[Listed records — start]
-- ==== Sys2Proof/Syntax.lean ====
section
/-! DEFINITION. Syntax: the instruction formats of R30-R37 as records of fields, the data that the machine's own
steps and the arrivals from outside carry, and the one inductive `Instr` with a constructor for every row of the
opcode table. -/

namespace Sys2Proof

/-- The R format (R30). -/
structure RFmt where
  sd : BitVec 5
  sa : BitVec 5
  sb : BitVec 5
  sc : BitVec 5
deriving DecidableEq, Repr

/-- The I format (R31). -/
structure IFmt where
  sd : BitVec 5
  sa : BitVec 5
  imm : BitVec 32
deriving DecidableEq, Repr

/-- The M format (R32). -/
structure MFmt where
  sd : BitVec 5
  sa : BitVec 5
  sb : BitVec 5
  sc : BitVec 5
  scope : BitVec 3
  imm : BitVec 24
deriving DecidableEq, Repr

/-- The B format (R33). -/
structure BFmt where
  sd : BitVec 5
  sa : BitVec 5
  sb : BitVec 5
  imm : BitVec 32
deriving DecidableEq, Repr

/-- The V format (R34). -/
structure VFmt where
  cv : Bool
  vd : BitVec 5
  va : BitVec 5
  ca : Bool
  vb : BitVec 5
  cb : Bool
  vc : BitVec 5
  cc : Bool
  gm : BitVec 3
  dt : Bool
  zm : Bool
  md : BitVec 4
  ss : BitVec 5
  sb : Bool
  imm : BitVec 12
deriving DecidableEq, Repr

/-- The VM format (R35). -/
structure VMFmt where
  cv : Bool
  vd : BitVec 5
  sa : BitVec 5
  sb : BitVec 5
  ci : Bool
  scope : BitVec 3
  aqrl : Bool
  gm : BitVec 3
  dt : Bool
  zm : Bool
  imm : BitVec 22
deriving DecidableEq, Repr

/-- The X format (R36). -/
structure XFmt where
  slot : BitVec 4
  cw : Bool
  vo1 : BitVec 5
  vo2 : BitVec 5
  vi1 : BitVec 5
  c1 : Bool
  vi2 : BitVec 5
  c2 : Bool
  vi3 : BitVec 5
  c3 : Bool
  gm : BitVec 3
  dt : Bool
  sp : BitVec 5
  sd : BitVec 5
deriving DecidableEq, Repr

/-- The T format (R37). -/
structure TFmt where
  acc : BitVec 3
  slotA : BitVec 5
  slotB : BitVec 5
  h : Bool
  sa : BitVec 5
  sb : BitVec 5
  imm : BitVec 26
deriving DecidableEq, Repr

/-- A hart context, by the package-wide number of its core (R14) and its context number 0-7 (R15). -/
structure HartId where
  core : Nat
  hart : Nat
deriving DecidableEq, Repr

/-- Which register a write without behaviour of its own reaches: a control register by number (R68), or a
register of BAR0 by byte offset (R470). -/
inductive RegTarget where
  | csr (n : BitVec 12)
  | bar0 (off : BitVec 12)
deriving DecidableEq, Repr

/-- A management-queue entry (R471): where it stands in the ring, PART, and ARGS as the seven doubles at bytes
8 to 63; `zero` holds bytes 2-3, a zero field. -/
structure MqEntry where
  at_ : Nat
  part : Byte
  zero : BitVec 16
  w8 : Word
  w16 : Word
  w24 : Word
  w32 : Word
  w40 : Word
  w48 : Word
  w56 : Word
deriving DecidableEq, Repr

/-- A host request through CXL.mem (R466) at a local Ezmos address. -/
inductive CxlOp where
  | read (n : Nat)
  | write (bytes : List Byte)
deriving DecidableEq, Repr

/-- An operation packet on peer memory (R477), with the package that sent it. -/
structure PeerPacket where
  src : Nat
  op : Byte
  size : Byte
  pv : PvSet
  tag : BitVec 16
  addr : Nat
  opa : Word
  opb : Word
deriving DecidableEq, Repr

/-- Where an error was detected (R481). -/
inductive ErrorSite where
  /-- An Ezmos read, at a physical address. -/
  | ezmos (pa : Nat)
  /-- An SRAM word of a slice, register, tile or accumulator of a core; `pa` is the line's address or 0. -/
  | sram (core : Nat) (pa : Nat)
  /-- A flit on a port. -/
  | flit (port : Nat)
  /-- A residue check of a core's pipes or array. -/
  | residue (core : Nat)
deriving DecidableEq, Repr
[Listed records — finish]
» **What the exercise asks**
Count up the lines of the data that include "package". Reply with a number only.

» **Finished task**
2